A sloe-eyed woman with elaborate spirals radiating from her eyes greeted them in a shop filled with imported fabrics, tapestries, rugs, fine porcelain, brass kitchen utensils, even clocks from Kaiel-hontokae. The family obviously dealt in luxury imports.
“I have never seen such fine porcelain!” exclaimed Teenae.
“This is only our display room. It would please me to show you the ceramic collection down below. We have more from the o’ca kilns than we can show here. A new shipment has hardly been unpacked.”
“This is o’ca?” Teenae was impressed by their enterprise in importing from such a distance.
“She’s here to see Zeilar,” said the boy.
“Ah. You are interested in the skins. We have a small but superior stock. My husband Zeilar only collects them as art so that he shall remain inspired by the masterpieces of others. He saves the best of the leather that passes through the hands of my husband Meikam.”
She led Teenae upstairs and then up another flight on an almost vertical wooden ladder to a large room that was the only room on the third floor. It was spacious and better lighted than the apartments below. Zeilar sat upon several of the larger pillows that littered the floor, reading a handwritten book beside a window three times as tall as any other in the building. Through the window the peaked roofs of the village thrust upward to obscure the sea. The hides of perhaps a dozen men hung about the room as partitions or in place of tapestries. Surfacing the low table that dominated the whole space was a quilt of leather designs and behind this table stood a multijointed mirror, man high, with almost golden reflectivity, which was built to give one an image of oneself from many viewpoints.
Zeilar set his book aside and she saw that his face was carved in an abstract symmetry that would make the effort to decode his current expression an almost impossible task. “Look around,” he said comfortably.
The most enormous hide was perhaps the strangest for it carried unconventionally representational scenes of mountains and cities and ships connected by a wild looping of roads. “Do you know the stories of these men?” she asked.
“Harar ram-Ivieth,” Zeilar replied. “He was an accomplished songwriter and one of the few men ever to have rounded Geta on foot. I never met him for he died before I was born but many Ivieth know his stories and more than once an Ivieth has passed through Sorrow called to Harar’s Pilgrimage. I have a copy of his book, Folio-wing God.”

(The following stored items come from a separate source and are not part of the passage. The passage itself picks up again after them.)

-- ==== Sys2Proof/Tests/Witnesses.lean ====
section
/-! SUPPORT. Tests/Witnesses.lean: for each statement with hypotheses, a concrete state and operands that meet them together; for a
statement with several clauses, one for each clause, at a boundary of its range. -/

namespace Sys2Proof.Tests

open Sys2Proof Sys2Proof.Machine

/-! ## States -/

/-- "kiwi" at 0x1000, encoded to 0x2000. -/
def kiwi : State := st (cells 0x1000 [0x6B, 0x69, 0x77, 0x69]) 0x1000 4 0x2000 8
/-- "fF" at 0x1000, decoded to 0x2000. -/
def hexFF : State := st (cells 0x1000 [0x66, 0x46]) 0x1000 2 0x2000 1
/-- "66ag" at 0x1000, decoded to 0x2000. -/
def hex66ag : State := st (cells 0x1000 [0x36, 0x36, 0x61, 0x67]) 0x1000 4 0x2000 2
/-- "kiwi" with ENC.L latched, one host turn left and an action pending. -/
def busyKiwi (turns : Nat) (acts : List HostAction) : State := busyWith 0x00000001 turns (pending acts kiwi)
/-- The reset input asserted, with an action pending. -/
def inReset (acts : List HostAction) : State := { pending acts State.reset with resetAsserted := true }

theorem inv_kiwi (acts : List HostAction) : Inv (pending acts kiwi) := inv_pending (inv_st (by decide) _ _ _ _) rfl _
theorem inv_busyKiwi (turns : Nat) (acts : List HostAction) : Inv (busyKiwi turns acts) :=
  inv_busyWith (inv_kiwi acts) rfl (i := .encL) (by decide) turns
theorem inv_inReset (acts : List HostAction) : Inv (inReset acts) where
  latch_busy := rfl
  latch_accepted := fun _ h => by cases h
  busy_flags := fun h => by cases h
  badcmd_done := fun h => by cases h
  pchar_idle := fun _ => rfl
  pchar_digit := fun h => by cases h
  err_record := fun _ => ⟨rfl, rfl⟩
  err_char := fun h => by cases h
  result_valid := fun _ => rfl
  mem_wf := rfl
  in_reset := fun _ => rfl

/-! ## Encoding -/

theorem witness_OpcodeRowsAreDisjointAndExact :
    (∃ r ∈ opcodeRows, (0x0000FF25 : Word) &&& r.2.2 = r.2.1 &&& r.2.2) ∧
      ∀ r ∈ opcodeRows, (0x00001005 : Word) &&& r.2.2 ≠ r.2.1 &&& r.2.2 := by decide
theorem witness_ReservedWordsAreRejected : ∃ why, decode 0x0000FF35 = .reserved why := ⟨.decodeRomCase, by decide⟩

/-! ## Issue and the bus -/

theorem witness_IdleCmdWriteIssues_reserved :
    let s := pending [.busWrite 0x03 0x00000006] State.reset
    hostTakes s (.busWrite 0x03 0x00000006) [] ∧ s.busy = false ∧ s.resetAsserted = false ∧
      (0x03 : BitVec 6).toNat / 4 = 0 ∧ ∃ why, decode 0x00000006 = .reserved why :=
  ⟨⟨.inl rfl, rfl⟩, rfl, rfl, by decide, .opcode, by decide⟩
theorem witness_IdleCmdWriteIssues_accepted :
    let s := pending [.busWrite 0x00 0x00000004] State.reset
    hostTakes s (.busWrite 0x00 0x00000004) [] ∧ s.busy = false ∧ s.resetAsserted = false ∧
      (0x00 : BitVec 6).toNat / 4 = 0 ∧ ∃ i, decode 0x00000004 = .instr i :=
  ⟨⟨.inl rfl, rfl⟩, rfl, rfl, by decide, .inext, by decide⟩
/-- Every clause on an idle block: for each offset of the window, CMD's, the operand registers' and the ignored ones. -/
theorem witness_BusWriteFollowsItsTable_idle (off : BitVec 6) (v : Word) :
    let s := pending [.busWrite off v] State.reset
    hostTakes s (.busWrite off v) [] ∧ s.resetAsserted = false ∧ s.busy = false := ⟨⟨.inl rfl, rfl⟩, rfl, rfl⟩
theorem witness_BusWriteFollowsItsTable_offsets :
    (0x03 : BitVec 6).toNat / 4 = 0 ∧ (0x08 : BitVec 6).toNat / 4 = 2 ∧ (0x0B : BitVec 6).toNat / 4 = 2 ∧
      (0x0C : BitVec 6).toNat / 4 = 3 ∧ (0x0F : BitVec 6).toNat / 4 = 3 ∧ (0x10 : BitVec 6).toNat / 4 = 4 ∧
      (0x17 : BitVec 6).toNat / 4 = 5 ∧ (0x04 : BitVec 6).toNat / 4 = 1 ∧ 6 ≤ (0x18 : BitVec 6).toNat / 4 ∧
      6 ≤ (0x3F : BitVec 6).toNat / 4 := by decide
theorem witness_BusWriteFollowsItsTable_busy :
    let s := busyKiwi 1 [.busWrite 0x0C 7]
    hostTakes s (.busWrite 0x0C 7) [] ∧ s.resetAsserted = false ∧ s.busy = true :=
  ⟨⟨.inr (by decide), rfl⟩, rfl, rfl⟩
/-- Every clause on an idle block, for each offset of the window. -/
theorem witness_BusReadFollowsItsTable_idle (off : BitVec 6) :
    let s := pending [.busRead off] State.reset
    hostTakes s (.busRead off) [] ∧ s.resetAsserted = false ∧ s.busy = false := ⟨⟨.inl rfl, rfl⟩, rfl, rfl⟩
theorem witness_BusReadFollowsItsTable_busy :
    let s := busyKiwi 1 [.busRead 0x07]
    hostTakes s (.busRead 0x07) [] ∧ s.resetAsserted = false ∧ s.busy = true ∧ (0x07 : BitVec 6).toNat / 4 = 1 :=
  ⟨⟨.inr (by decide), rfl⟩, rfl, rfl, by decide⟩
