-- ==== Sys2Proof/Machine/Ops.lean ====
section
/-!
DEFINITION. The operations the edges share: sampling the ports, starting a run, raising InvalidLength, the shift, latch
and reset edges.
-/

namespace Sys2Proof.Machine

/-- The port values `j` edges ahead: the script's, and free values where it says nothing (R11, R43, A2). -/
def pinsAt (s : State) (j : Nat) : Pins :=
  match s.script[j]? with
  | some p => p
  | none => ⟨Config.hostRst (s.edge + j), Config.hostCw (s.edge + j)⟩

/-- The port values sampled at the next edge (R43, R271). -/
def pins (s : State) : Pins := pinsAt s 0

/-- The edge has passed: its port values are gone (R271: "operands are consumed entirely at the accept edge"). -/
def passEdge (s : State) : State := { s with script := s.script.tail, edge := s.edge + 1 }

/-- The accept edge's start of a run: the frame goes to `hold`, the stream counter and the LFSR are set, `busy` rises
(R131, R210). `data` already has zero bytes beyond `dlc`. -/
def startRun (id : Identifier) (dlc : Length) (data : Payload) (s : State) : State :=
  { s with
    hold := frameImage id dlc data
    cnt := BitVec.ofNat 7 (streamLength dlc)
    crc := 0
    busy := true
    fValid := false
    errLen := false }

/-- TAKING THE EXCEPTION: `raise InvalidLength`, all of it (R232). There is no handler and no return operation; `err_len`
falls at the next edge by `clearPulses` (R233). -/
def raiseInvalidLength (s : State) : State :=
  { s with errLen := true, errSticky := true, fValid := false }

/-- Shift edge: one stream bit into the LFSR (R132). `Step` is defined for `cnt` ≤ 79 (R217); above it the model stops
(A5). -/
def shiftEdge (s : State) : Host.Outcome State Fault Refusal :=
  if s.cnt.toNat ≤ 79 then
    .next { s with
      crc := crcStep s.crc (shiftBit s.hold s.cnt)
      cnt := s.cnt - 1
      fValid := false
      errLen := false }
  else .fault .cntOutsideRules

/-- Latch edge: the held frame and its checksum go to the frame group (R133). -/
def latchEdge (s : State) : State :=
  { s with
    frame := ⟨imageId s.hold, imageDlc s.hold, imageData s.hold, s.crc⟩
    fValid := true
    busy := false
    errLen := false }

/-- Reset edge: every register takes its reset value, whatever the state (R260). -/
def resetEdge (s : State) : State := State.ofReset s.cfg s.script s.edge

end Sys2Proof.Machine
end

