-- ==== Sys2Proof/Machine/Frame.lean ====
section
/-!
DEFINITION. The Frame Model: the function `build` (R130) and the BUILD operation (R131).
-/

namespace Sys2Proof.Machine

/-- `build(id, dlc, data)` (R130): the length check is made here and never clamps. -/
def build (id : Identifier) (dlc : Length) (data : Payload) : Except ExceptionCause Frame :=
  if lengthInvalid dlc then .error .invalidLength
  else .ok ⟨id, dlc, maskPayload dlc data, computeCrc15 id dlc (maskPayload dlc data)⟩

/-- BUILD, accept edge (R131). -/
def execBuild (id : Identifier) (dlc : Length) (data : Payload) (s : State) : Host.Outcome State Fault Refusal :=
  if lengthInvalid dlc then .next (raiseInvalidLength s)
  else .next (startRun id dlc (maskPayload dlc data) s)

end Sys2Proof.Machine
end

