-- ==== Sys2Proof/Machine/Timing.lean ====
section
/-!
DEFINITION. The cycle counts of R270, and the operation-level view: each operation one atomic transition (R134, R218).
`exec` and `step` do not use this file; that it describes them is stated as an obligation.
-/

namespace Sys2Proof.Machine

/-- Edges of a TICK whose kind is `k`: 25 for a one-byte kind, 33 for a two-byte kind (R270). -/
def tickEdges : Kind → Nat
  | .rpm => 33
  | .speed => 25
  | .thrbrk => 33
  | .coolant => 25
  | .steer => 25

/-- Edges from accept to completion, inclusive (R270). -/
def completionEdges (i : Instr) (s : State) : Nat :=
  match i with
  | .nop => 1
  | .crcClr => 1
  | .crcBit _ => 1
  | .build _ dlc _ => if lengthInvalid dlc then 1 else 17 + 8 * dlc.toNat
  | .tickAuto => tickEdges (kindAt s.cfg s.idx)
  | .tickMacc _ => tickEdges (kindAt s.cfg s.idx)
  | .tickMbrk => tickEdges (kindAt s.cfg s.idx)
  | .tickMcst => tickEdges (kindAt s.cfg s.idx)
  | .rsvd5 => 1
  | .rsvd6 => 1
  | .rsvd7 => 1

/-- A frame stands on the frame ports and its run is over (R134, R218). -/
def frameDone (f : Frame) (s : State) : State :=
  { s with
    frame := f
    crc := f.crc
    hold := frameImage f.id f.dlc f.data
    cnt := 0
    busy := false
    fValid := true
    errLen := false }

/-- BUILD as one transition (R134); with an invalid length, the exception (R232). -/
def atomicBuild (id : Identifier) (dlc : Length) (data : Payload) (s : State) : State :=
  match build id dlc data with
  | .ok f => frameDone f s
  | .error .invalidLength => raiseInvalidLength s

/-- A TICK form as one transition (R218): the vehicle advances, the index rotates, and the kind's frame is done. -/
def atomicTick (advance : Cfg → Vehicle → Vehicle) (s : State) : State :=
  let v := advance s.cfg s.veh
  let (sig, idx) := nextFrame s.cfg v s.idx
  frameDone ⟨sig.id, sig.dlc, sig.data, computeCrc15 sig.id sig.dlc sig.data⟩ { s with veh := v, idx := idx }

/-- An operation as one transition, from a state with `busy` = 0 (R218). -/
def atomicOp (i : Instr) (s : State) : State :=
  match i with
  | .nop => clearPulses s
  | .crcClr => { s with crc := 0, fValid := false, errLen := false }
  | .crcBit din => { s with crc := crcStep s.crc din, fValid := false, errLen := false }
  | .build id dlc data => atomicBuild id dlc data s
  | .tickAuto => atomicTick advanceAuto s
  | .tickMacc thrIn => atomicTick (advanceMacc thrIn) s
  | .tickMbrk => atomicTick advanceMbrk s
  | .tickMcst => atomicTick advanceMcst s
  | .rsvd5 => clearPulses s
  | .rsvd6 => clearPulses s
  | .rsvd7 => clearPulses s

/-- A run of the block at operation level: each operation applied to the state the previous one left (R218). -/
def atomicRun (ops : List Instr) (s : State) : State := ops.foldl (fun s i => atomicOp i s) s

/-- `k` edges have passed. -/
def passEdges (k : Nat) (s : State) : State := { s with script := s.script.drop k, edge := s.edge + k }

end Sys2Proof.Machine
end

The smaller hide of a woman attracted Teenae’s attention when she recognized its delicate workmanship. That’s what she wanted. The cuts, the fine work, the control of the scar-tissue texture, the embossing, and the final tattooing were unbelievable.
“Not for sale,” said Zeilar noting her interest. “She’s my oldest niece. I had her skin to work with since she was a child and she inspired me, the saucy wench. She was drowned by the Njarae. I’m not sure she wasn’t murdered. Her death left a knife in my heart.”